|Can this be allergies?
Sep 21, 2004
I have seen my HIV doctor twice about this now and he seems to insinuate that it is in my head. I suffer from allergies in the spring and fall mostly. They started in my 20's. I am now in my early 40's and have had some sinus pain, and a dry cough, for which I am prescribed clarinex and flonase. In the last two months though, I have had two episodes where accompanying a sinus infection I suffer from aches and pains and find even turning over in bed painful. I am so tired that yesterday I slept for 20 hours despite getting a normal 8 - 10 hours sleep each night. Late yesterday the sinus pain started to go away and though I still feel achy today I am up and about again. I am an active person, I work, I walk regularly on my treadmill and my HIV is under good control though I am supposed to start treatment for Hep C as my viral load is very high. Any ideas what this might be since I don't for a moment believe I am imagining the pain I feel. I want nothing for the pain but to find the cause and make it go away. I am a person who prefers to take as few pills as humanly possible as I have been positive since 1988 and despise medicine. I don't take antibiotics for the sinus infections but will take the allergy medicine in the hopes of preventing it. Can this be allergies?
Response from Dr. Frascino
Part of what you say makes sense and part of it does not. We'll start with the sensible part. Seasonal allergies, particularly in the heavy pollen seasons (spring grass pollen, fall ragweed pollen) are extremely common. "Allergies" can cause symptoms of nasal and ocular itching, repetitive sneezing, nasal congestion, drippy nose, runny eyes, and post-nasal drip among other symptoms. General allergy treatment involves trying to avoid offending agents if possible (for instance if it's a cat or dog allergy), antihistamines (such as your Clarinex), and topical nasal steroids (such as your Flonase). So up to this point everything makes sense. Now, because of the increased nasal/sinus congestion and mucus production, allergy sufferers are predisposed to getting sinus infections. Sinus infections are caused by an invading germ, either a virus or bacteria. These can occur even if you are taking antihistamines and nasal steroids to try and prevent such infections. As it turns out, being HIV-positive also predisposes you to getting sinus infections. So you have two separate underlying conditions predisposing you to sinusitis allergies and HIV disease. Sinusitis can result in pain, fatigue, thick post-nasal drip, cough (particularly when in the supine position), and other symptoms. If your sinus infection is proven or suspected to be bacterial in nature, why would you refuse to take antibiotics to clear it up? That part doesn't make any sense to me. We all despise taking medicines, but the consequences of not taking them when indicated can be catastrophic.

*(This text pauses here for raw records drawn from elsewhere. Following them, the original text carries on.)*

-- ==== Sys2Proof/Machine/Conv.lean ====
section
/-! DEFINITION. Convolution and image operators: padding, windows, implicit and expanded products, grouped and few-channel layers, pooling
and layout (R316 to R330). -/

namespace Sys2Proof.Machine

open Sys2Proof

/-! Padding (R320). -/

/-- Where a position on one axis takes its value. -/
inductive PadSource where
  | inside (i : Nat)
  | skip
  | zero
  | const
deriving DecidableEq, Repr

/-- The source of a position on an axis of extent `n`, by the modes of its two edges. -/
def padSource (i : Int) (n low high : Nat) (pooling : Bool) : PadSource :=
  let mode := if i < 0 then low else high
  if 0 ≤ i && i < n then .inside i.toNat
  else
    match mode with
    | 3 => .inside (clampInt 0 ((n : Int) - 1) i).toNat
    | 2 => .inside (if i < 0 then -i else 2 * ((n : Int) - 1) - i).toNat
    | 0 => if pooling then .skip else .zero
    | _ => .const

/-- The code of an element of a tensor (R316). -/
def tensorCode (x : Tensor) (c y i : Nat) : Nat := ((x.planes.getD c []).getD y []).getD i 0

/-- The exponent of a row of a channel (R316, R317). -/
def tensorExp (x : Tensor) (c y : Nat) : Int := (x.exps.getD c []).getD y 0

/-- The index of an element in a plane: halved for the chroma of a decoded picture (R325). -/
def chromaIndex (g : AddrConfig) (c i : Nat) : Nat := if g.inFormat = 8 && 1 ≤ c then i / 2 else i

/-- The code and exponent at an input position, none where it takes no part (R320).  At a corner a position that is left out wins over a
zero one, and a zero one over a constant (DESIGN CHOICE, log entry 33). -/
def inputAt (g : AddrConfig) (x : Tensor) (pooling : Bool) (c : Nat) (y i : Int) : Option (Nat × Int) :=
  let sy := padSource y g.inHeight g.modeTop g.modeBottom pooling
  let sx := padSource i g.inWidth g.modeLeft g.modeRight pooling
  let row := chromaIndex g c (clampInt 0 ((g.inHeight : Int) - 1) y).toNat
  match sy, sx with
  | .skip, _ => none
  | _, .skip => none
  | .zero, _ => some (0, 0)
  | _, .zero => some (0, 0)
  | .const, _ => some (g.padConstant, tensorExp x c row)
  | .inside r, .const => some (g.padConstant, tensorExp x c (chromaIndex g c r))
  | .inside r, .inside q => some (tensorCode x c (chromaIndex g c r) (chromaIndex g c q), tensorExp x c (chromaIndex g c r))

/-- The window of an output position over channels `c0` to `c0 + cn - 1`, in ascending reduction index (R319). -/
def window (g : AddrConfig) (x : Tensor) (pooling : Bool) (c0 cn yo xo : Nat) : List (Option (Nat × Int)) :=
  (List.range cn).flatMap fun c => (List.range g.kernelH).flatMap fun ky => (List.range g.kernelW).map fun kx =>
    inputAt g x pooling (c0 + c) ((yo * g.strideY + ky * g.dilationY : Nat) - (g.padTop : Int))
      ((xo * g.strideX + kx * g.dilationX : Nat) - (g.padLeft : Int))

/-- The codes of a window, 0 where a position takes no part. -/
def windowCodes (l : List (Option (Nat × Int))) : List Nat := l.map fun o => (o.map Prod.fst).getD 0

/-- The output extents as numbers. -/
def outWidth (g : AddrConfig) : Nat := (addrOutWidth g).toNat
def outHeight (g : AddrConfig) : Nat := (addrOutHeight g).toNat

/-- The output positions of a stripe in raster order (R331). -/
def outPositions (g : AddrConfig) : List (Nat × Nat) :=
  (stripeRows g (outHeight g)).flatMap fun y => (List.range (outWidth g)).map fun x => (y, x)

/-! Kids (R317, R323, R324). -/

/-- A list cut in twos: the products of handshakes with INT4 weights. -/
def inTwos (l : List (Nat × Nat)) (fuel : Nat) : List (List (Nat × Nat)) :=
  match fuel with
  | 0 => []
  | k + 1 => match l with
    | [] => []
    | _ => l.take 2 :: inTwos (l.drop 2) k

/-- The sum of a window's products in ascending reduction index from 0, as the MAC array makes it (R293, R319). -/
def kidDot (fa fw : Nat) (l : List (Nat × Nat)) : Nat × Nat :=
  let steps := if plainFormat fw = 1 then inTwos l l.length else l.map fun e => [e]
  steps.foldl (fun (z : Nat × Nat) e =>
    let (a, c) := accumulate fa fw z.1 e
    (a, z.2 + c)) (0, 0)

/-- Whether every exponent of a tensor is the same (R317). -/
def oneExponent (x : Tensor) : Bool :=
  match x.exps.flatMap id with
  | [] => true
  | e :: r => r.all (· = e)

/-- The rows of an expanded buffer: for each reduction index the codes of the windows of some output rows (R324). -/
def expandRows (g : AddrConfig) (x : Tensor) (first : Nat) : List (List Nat) :=
  let rows := (List.range g.expandRows).filterMap fun r => if first + r < outHeight g then some (first + r) else none
  let pixels := rows.flatMap fun y => (List.range (outWidth g)).map fun i => windowCodes (window g x false 0 g.inChannels y i)
  (List.range (g.inChannels * g.kernelH * g.kernelW)).map fun k => pixels.map fun w => w.getD k 0

/-- CONVWIN (R322, R323): the sums of every output position and channel, positions in raster order, channels within a position; Kind 9
reads the expanded buffer.  A refused pair of formats or differing exponents abandon the lap (R293, R317). -/
def State.convwinOp (s : State) (u : OpUnit) (g : AddrConfig) (fw : Nat) (x : Tensor) (w : List (List Nat)) : State :=
  if !pairLegal g.inFormat fw || !oneExponent x then s.refuseOp u
  else
    let buffer := (s.herdRt u.herd).expanded
    let windows := if g.kind = 9 then (List.range (matrixWidth buffer)).map fun i => column buffer i
      else (outPositions g).map fun e => windowCodes (window g x false 0 g.inChannels e.1 e.2)
    let sums := windows.flatMap fun a => w.map fun b => kidDot g.inFormat fw (a.zip b)
    (s.countArith u (sums.foldl (fun a e => a + e.2) 0) 0).setKidAcc u (sums.map Prod.fst)

/-- EXPAND (R324). -/
def State.expandOp (s : State) (u : OpUnit) (g : AddrConfig) (x : Tensor) (firstRow : Nat) : State :=
  s.setHerdRt u.herd { s.herdRt u.herd with expanded := expandRows g x firstRow }

/-! Planar outputs. -/

/-- The output of a stripe as rows of a channel, channel by channel (R316, R317, R331): each from the values of its positions. -/
def planarRows (g : AddrConfig) (channels : Nat) (f : Nat → Nat → Nat → RowOut) : List RowOut :=
  (List.range channels).flatMap fun o => (stripeRows g (outHeight g)).map fun y => f o y (outWidth g)

/-- Converted planar rows sent, and stored where the configuration places them in external memory. -/
def State.planarOut (s : State) (u : OpUnit) (g : AddrConfig) (c : ConvConfig) (channels : Nat) (rows : List RowOut) : State :=
  (s.outputRows u c.outFormat rows).storeRows u g c.outFormat c.outScaleMode channels (outHeight g) rows

/-! The vector and blocks engines (R325 to R327). -/

/-- GROUPCONV (R326): codes decoded with their row exponents, FP32 sums in ascending k, then R302 with an FP32 accumulator.  The decoded
values hold the exponents already, so R302 adds none (DEDUCED, log entry 32). -/
def State.groupconvOp (s : State) (u : OpUnit) (g : AddrConfig) (c : ConvConfig) (x : Tensor) (w : List (List Nat))
    (j : RescaleJob) : State :=
  let cin := g.inChannels / max 1 g.groups
  let cout := g.outChannels / max 1 g.groups
  let j' := { j with rowExps := [] }
  let sum := fun (o y i : Nat) =>
    ((window g x false (o / max 1 cout * cin) cin y i).zip (w.getD o [])).foldl (fun a e =>
      match e.1 with
      | none => a
      | some q => f32Add a (fmtFP32.round (((codeValue g.inFormat q.1).scale q.2).mul (f32 e.2)))) 0
  let row := fun (o y n : Nat) =>
    finishRow c ((List.range n).map fun i => rescaleOne c j' (fun _ => 0) false false (y * n + i) o (sum o y i))
  s.planarOut u g c g.outChannels (planarRows g g.outChannels row)

/-- BLOCKCONV (R325): INT32 sums of samples or INT8 codes with INT8 weights, then R302. -/
def State.blockconvOp (s : State) (u : OpUnit) (g : AddrConfig) (c : ConvConfig) (x : Tensor) (w : List (List Int))
    (j : RescaleJob) : State :=
  let sum := fun (o y i : Nat) =>
    ((windowCodes (window g x false 0 g.inChannels y i)).zip (w.getD o [])).foldl (fun (z : Nat × Nat) e =>
      let (a, k) := int32Add z.1 ((codeValue g.inFormat e.1).toInt * e.2)
      (a, z.2 + k)) (0, 0)
  let row := fun (o y n : Nat) =>
    let sums := (List.range n).map fun i => sum o y i
    let out := finishRow c (((List.range n).zip sums).map fun e => rescaleOne c j (s.weightExp u.herd j) true false (y * n + e.1) o e.2.1)
    { out with sats := out.sats + sums.foldl (fun a e => a + e.2) 0 }
  s.planarOut u g c g.outChannels (planarRows g g.outChannels row)

/-- The largest of the values taken; a NaN among them gives NaN (R327). -/
def poolMax (l : List Fl) : Fl :=
  match l with
  | [] => .fin false 0 0
  | a :: r => r.foldl (fun m x => if m.isNan || x.isNan then .nan else if Fl.lt m x then x else m) a

/-- The average in FP32: summed in raster order, divided once (R327). -/
def poolAverage (l : List Fl) (divisor : Nat) : Fl :=
  f32 (f32Div (l.foldl (fun a x => f32Add a (fmtFP32.round x)) 0) (f32OfInt divisor))

/-- POOL (R327): converted by the layer's configuration without weights or rescale. -/
def State.poolOp (s : State) (u : OpUnit) (g : AddrConfig) (c : ConvConfig) (x : Tensor) : State :=
  let value := fun (o y i : Nat) =>
    let l := (window g x true o 1 y i).filterMap fun e => e.map fun q => (codeValue g.inFormat q.1).scale q.2
    if g.poolMax then poolMax l
    else poolAverage l (if g.countPad then g.kernelW * g.kernelH else l.length)
  let row := fun (o y n : Nat) => convertRow c (unmasked ((List.range n).map fun i => value o y i))
  s.planarOut u g c g.inChannels (planarRows g g.inChannels row)

/-- The rows of an interleaved source, from external memory or as the command gives them (R322). -/
def State.interleaved (s : State) (u : OpUnit) (g : AddrConfig) (rows : List (List Nat)) : List (List Nat) :=
  if g.srcPlace ≠ 1 then rows
  else (List.range g.inHeight).map fun y =>
    rowCodes g.inFormat (g.inWidth * g.inChannels)
      (s.readMem (s.opPart u) (g.srcOffset + y * g.srcRowPitch) (storedRow g.inFormat (g.inWidth * g.inChannels)))

/-- PLANARISE (R322): element (c, y, x) of interleaved rows, as rows channel by channel, stored by R316; unreadable data abandons the lap. -/
def State.planariseOp (s : State) (u : OpUnit) (g : AddrConfig) (rows : List (List Nat)) : State :=
  let n := storedRow g.inFormat (g.inWidth * g.inChannels)
  if g.srcPlace = 1 && (List.range g.inHeight).any fun y => s.readFails (s.opPart u) (g.srcOffset + y * g.srcRowPitch) n then s.refuseOp u
  else
    let from_ := s.interleaved u g rows
    let out := (List.range g.inChannels).flatMap fun c => from_.map fun r =>
      (List.range (r.length / max 1 g.inChannels)).map fun i => r.getD (i * g.inChannels + c) 0
    let t := s.setHerdRt u.herd { s.herdRt u.herd with vecOut := out, exponents := [], payload := [] }
    t.storeRows u { g with stripe := 0, stripeCount := 1 } g.inFormat 1 g.inChannels g.inHeight
      (out.map fun r => { exp := 0, codes := r, sats := 0, nans := 0 })

/-! The commands. -/

/-- CONVWIN (R323). -/
def execConvwin (u : OpUnit) (g : AddrConfig) (fmtW : Nat) (x : Tensor) (w : List (List Nat)) (s : State) : Answer :=
  s.onHerd u.herd (s.onUnit u fun t => t.withSource u g x fun y => t.convwinOp u g fmtW y w)

/-- EXPAND (R324). -/
def execExpand (u : OpUnit) (g : AddrConfig) (x : Tensor) (firstRow : Nat) (s : State) : Answer :=
  s.onHerd u.herd (s.onUnit u fun t => t.withSource u g x fun y => t.expandOp u g y firstRow)

/-- GROUPCONV (R326). -/
def execGroupconv (u : OpUnit) (g : AddrConfig) (c : ConvConfig) (x : Tensor) (w : List (List Nat)) (job : RescaleJob)
    (s : State) : Answer :=
  s.onHerd u.herd (s.onUnit u fun t => t.withSource u g x fun y => t.groupconvOp u g c y w job)

/-- BLOCKCONV (R325). -/
def execBlockconv (u : OpUnit) (g : AddrConfig) (c : ConvConfig) (x : Tensor) (w : List (List Int)) (job : RescaleJob)
    (s : State) : Answer :=
  s.onHerd u.herd (s.onUnit u fun t => t.withSource u g x fun y => t.blockconvOp u g c y w job)

/-- POOL (R327). -/
def execPool (u : OpUnit) (g : AddrConfig) (c : ConvConfig) (x : Tensor) (s : State) : Answer :=
  s.onHerd u.herd (s.onUnit u fun t => t.withSource u g x fun y => t.poolOp u g c y)

/-- PLANARISE (R322). -/
def execPlanarise (u : OpUnit) (g : AddrConfig) (rows : List (List Nat)) (s : State) : Answer :=
  s.onHerd u.herd (s.onUnit u fun t => t.planariseOp u g rows)

end Sys2Proof.Machine
end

Are your symptoms solely related to your sinusitis? I wouldn't know without examining you and evaluating your other medical problems. There is no doubt that treatment for HIV and hepatitis C is difficult and that the therapy is fraught with challenging side effects and toxicities. However, the risk versus benefit ratio clearly indicates treatment is worth the effort. When we apply the same principles to sinusitis, the scale tips without question in the direction of taking antibiotics when indicated. If your physicians identified an infection (sinusitis) that requires treatment with antibiotics, I would strongly suggest that for your health and the health of your struggling immune system you take the recommended therapy. It's the best, and perhaps the only way to "make the pain go away."
I hope that helps clarify things for you.